Up to and including the line with "(hst : Stands i .cmdByte)", output the records exactly as they appear.

════════════════════

/-- A bit of the command byte. -/
theorem PrimDone.inv_afterCmdBit {i : Instr} {k : Nat} {s : State} (h : PrimDone i .cmdByte k s)
    (hst : Stands i .cmdByte) (hd : s.dqOe = false) : Inv (afterCmdBit s) := by
  obtain ⟨hdepth, hcount, herr, ⟨hzero, hfork⟩, hpos, _⟩ := h.ranges
  have hidx : s.bitIdx < 8 := by simpa using h.counters.1
  have hout : Ranges (shiftOut s) := ⟨hdepth, hcount, herr, ⟨hzero, hfork⟩, hpos, hidx⟩
  have hop : s.seq.op = some i := congrArg Seq.op h.seq
  have hmore (h8 : (shiftOut s).bitIdx ≠ 8) : Inv (goTo .cmdByte 0 (shiftOut s)) :=
    inv_slotStart (t := shiftOut s) hout hst hop h.busy h.err h.timer hd
      ⟨.inl (lt_of_le_of_ne hidx h8), by simp, h.counters.2.2⟩
  have hstartAddress (hbits : Stands i .bits) (hc : Counters i .bits (startAddress (shiftOut s))) :
      Inv (startAddress (goTo .bits 0 (shiftOut s))) :=
    inv_slotStart (t := startAddress (shiftOut s)) ⟨hdepth, hcount, herr, ⟨hzero, hfork⟩, Nat.zero_le _, hidx⟩
      hbits hop h.busy h.err h.timer hd hc
  cases hst with
  | search =>
    rw [romCommand_search.afterCmdBit _ _ _ h.seq]
    split
    · exact inv_slotStart (t := startPositions (shiftOut s)) (ph := .bits)
        ⟨hdepth, hcount, herr, ⟨Nat.zero_le _, hfork⟩, Nat.zero_le _, hidx⟩ (.search _ (by decide))
        hop h.busy h.err h.timer hd (by simp [Counters, startPositions])
    · exact hmore ‹_›
  | readAddress =>
    rw [romCommand_readAddress.afterCmdBit _ _ _ h.seq]
    split
    · exact hstartAddress (.readAddress _ (by decide)) (by simp [Counters, startAddress])
    · exact hmore ‹_›
  | select index =>
    rw [(romCommand_select index).afterCmdBit _ _ _ h.seq]
    split
    · exact hstartAddress (.select _ _ (by decide))
        ⟨.inr (.inr rfl), by simp [startAddress], h.counters.2.2⟩
    · exact hmore ‹_›

theorem inv_settle_checkAddress {t : State} (hr : Ranges t) (ht : t.timer = 0) (hd : t.dqOe = false) :
    Inv (checkAddress t).settle := by
  have hone : Ranges { checkCrcOf t.rom t with registry := [t.rom] } := ⟨hr.1, hr.1.1, hr.2.2⟩
  cases hv : validAddress t.rom with
  | true =>
    rw [checkAddress_of_valid hv]
    exact inv_finish hone ht hd
  | false =>
    rw [checkAddress_of_invalid hv]
    exact inv_raise (t := checkCrcOf t.rom t) (by decide) hr ht hd

/-- A bit or a position outside SEARCH. -/
theorem PrimDone.inv_afterSlot_bits {i : Instr} {k : Nat} {s : State} (h : PrimDone i .bits k s)
    (hst : Stands i .bits) (hi : i ≠ .search) (hd : s.dqOe = false) : Inv (afterSlot s) := by
  obtain ⟨hdepth, hcount, herr, hfork, hpos, hidx⟩ := h.ranges
  have hop : s.seq.op = some i := congrArg Seq.op h.seq
  obtain ⟨_, hdata, hindex⟩ := h.counters
  obtain ⟨hwrite, hread, _, haddr, hselect⟩ := hdata rfl
  have hstored {t : State} (hrt : Ranges t) (hb : t.busy = s.busy) (he : t.err = s.err) (ht : t.timer = s.timer)
      (hq : t.seq = s.seq) (hdt : t.dqOe = s.dqOe) (hc : Counters i .bits t) : Inv (goTo .bits 0 t) :=
    inv_slotStart hrt hst (hq ▸ hop) (hb.trans h.busy) (he.trans h.err) (ht.trans h.timer) (hdt.trans hd) hc
  rw [afterSlot_bits hop (congrArg Seq.phase h.seq)]
  cases hst with
  | search => exact absurd rfl hi
  | writeBit operand => exact inv_finish h.ranges h.timer hd
  | readBit => exact inv_finish (t := storeBit s) h.ranges h.timer hd
  | writeByte v =>
    have hlt := hwrite v rfl
    have hr : Ranges (shiftOut s) := ⟨hdepth, hcount, herr, hfork, hpos, hlt⟩
    dsimp only
    split
    · exact inv_finish hr h.timer hd
    · exact hstored hr rfl rfl rfl rfl rfl (by simpa [Counters] using lt_of_le_of_ne hlt ‹_›)
  | readByte =>
    have hlt := hread rfl
    have hr : Ranges (shiftIn s) := ⟨hdepth, hcount, herr, hfork, hpos, hlt⟩
    dsimp only
    split
    · exact inv_finish (t := storeByte (shiftIn s)) hr h.timer hd
    · exact hstored hr rfl rfl rfl rfl rfl (by simpa [Counters] using lt_of_le_of_ne hlt ‹_›)
  | readAddress =>
    have hlt := haddr rfl
    have hr : Ranges (storeRomBit s) := ⟨hdepth, hcount, herr, hfork, hlt, hidx⟩
    dsimp only
    split
    · exact inv_settle_checkAddress hr h.timer hd
    · exact hstored hr rfl rfl rfl rfl rfl (by simpa [Counters] using lt_of_le_of_ne hlt ‹_›)
  | select index =>
    have hlt := hselect index rfl
    have hr : Ranges (nextPosition s) := ⟨hdepth, hcount, herr, hfork, hlt, hidx⟩
    dsimp only
    split
    · exact inv_finish hr h.timer hd
    · exact hstored hr rfl rfl rfl rfl rfl ⟨.inr (.inr rfl), by simpa using lt_of_le_of_ne hlt ‹_›, hindex⟩

theorem PrimDone.inv_afterSlot {i : Instr} {ph : Phase} {k : Nat} {s : State} (h : PrimDone i ph k s)
    (hst : Stands i ph) (hs : ¬(i = .search ∧ ph = .bits)) (hk : k + 1 = (seqPrims s).length) :
    Inv (afterSlot s) := by
  have hd := h.released hk
  have hphase : s.seq.phase = ph := congrArg Seq.phase h.seq
  cases ph with
  | resetPulse =>
    rw [afterSlot_pulse hphase]
    cases hl : s.latch with
    | true =>
      rw [afterPulse_of_silence hl]
      exact inv_raise (by decide) h.ranges h.timer hd
    | false =>
      cases hst with
      | reset =>
        have hdone : afterPulse s = finish s := by simp [afterPulse, h.seq, hl]
        rw [hdone]
        exact inv_finish h.ranges h.timer hd
      | search => exact h.inv_afterPulse romCommand_search (.search _ (by decide)) hd hl
      | readAddress => exact h.inv_afterPulse romCommand_readAddress (.readAddress _ (by decide)) hd hl
      | select index => exact h.inv_afterPulse (romCommand_select index) (.select _ _ (by decide)) hd hl
  | cmdByte =>
    rw [afterSlot_cmdByte hphase]
    exact h.inv_afterCmdBit hst hd
  | bits => exact h.inv_afterSlot_bits hst (fun hi => hs ⟨hi, rfl⟩) hd
  | done =>
    cases hst with
    | search _ hph => exact absurd rfl hph
    | readAddress _ hph => exact absurd rfl hph
    | select _ _ hph => exact absurd rfl hph

/-! ## Inside a position of SEARCH -/

/-- The two reads of a position are over at 6 and 12, whatever bit will be written. -/
theorem drivenAfter_reads (b : Bool) :
    drivenAfter ((readPrims ++ readPrims ++ writePrims b).take 6) = false ∧
    drivenAfter ((readPrims ++ readPrims ++ writePrims b).take 12) = false := by
  cases b <;> decide

theorem length_positionPrims (b : Bool) : (readPrims ++ readPrims ++ writePrims b).length = 16 := by
  cases b <;> rfl

/-- Within a position, before its primitive `k`, the pin being released there. -/
theorem inv_position {t : State} {k : Nat} (hr : Ranges t) (hop : t.seq.op = some .search) (hb : t.busy = true)
    (he : t.err = 0) (ht : t.timer = 0) (hd : t.dqOe = false) (hpos : t.bitPos < 64) (hk : k < 16)
    (hreleased : ∀ b, drivenAfter ((readPrims ++ readPrims ++ writePrims b).take k) = false) :
    Inv (goTo .bits k t) := by
  have hseq : (goTo .bits k t).seq = ⟨some .search, .bits, k⟩ := by simp [goTo, hop]
  have htimer : (goTo .bits k t).timer = 0 := ht
  refine inv_iff.mpr ⟨hr, by omega, .inr (running_of_counters (i := .search) hop hb he ht ?_ ?_
    (by simpa [Counters, goTo] using hpos))⟩
  · rwa [seqPrims_position hseq, length_positionPrims, hseq]
  · rw [seqPrims_position hseq, hseq, hreleased]
    exact hd

theorem inv_afterPosition {t : State} (hr : Ranges t) (hop : t.seq.op = some .search) (hb : t.busy = true)
    (he : t.err = 0) (ht : t.timer = 0) (hd : t.dqOe = false) : Inv (afterPosition t) := by
  obtain ⟨hdepth, hcount, herr, ⟨hzero, hfork⟩, hpos, hidx⟩ := hr
  by_cases h64 : t.bitPos = 64
  · rw [afterPosition_last h64]
    rcases appendCandidate_cases t with ⟨_, happ⟩ | ⟨hfree, happ⟩
    · rw [happ]
      exact inv_raise (by decide) ⟨hdepth, hcount, herr, ⟨hzero, hfork⟩, hpos, hidx⟩ ht hd
    · have hroom : regCount { t with registry := t.registry ++ [t.rom], lastFork := t.lastZero } ≤ t.regDepth := by
        simp only [regCount, List.length_append, List.length_singleton]
        exact lt_of_le_of_ne hcount hfree
      have hr' : Ranges { t with registry := t.registry ++ [t.rom], lastFork := t.lastZero } :=
        ⟨hdepth, hroom, herr, ⟨hzero, hzero⟩, hpos, hidx⟩
      rw [happ]
      by_cases hdone : t.lastZero = 0
      · rw [afterPass_running_of_done hdone]
        exact inv_finish hr' ht hd
      · rw [afterPass_running_of_fork hdone]
        exact inv_slotStart hr' (.search _ (by decide)) hop hb he ht hd (by simp [Counters])
  · rw [afterPosition_more h64]
    exact inv_slotStart ⟨hdepth, hcount, herr, ⟨hzero, hfork⟩, hpos, hidx⟩ (.search _ (by decide)) hop hb he ht
      hd (by simpa [Counters] using lt_of_le_of_ne hpos h64)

════════════════════

## Response to this task
/-- A bit of the command byte. -/
theorem PrimDone.inv_afterCmdBit {i : Instr} {k : Nat} {s : State} (h : PrimDone i .cmdByte k s)
    (hst : Stands i .cmdByte) (hd : s.dqOe = false) : Inv (afterCmdBit s) := by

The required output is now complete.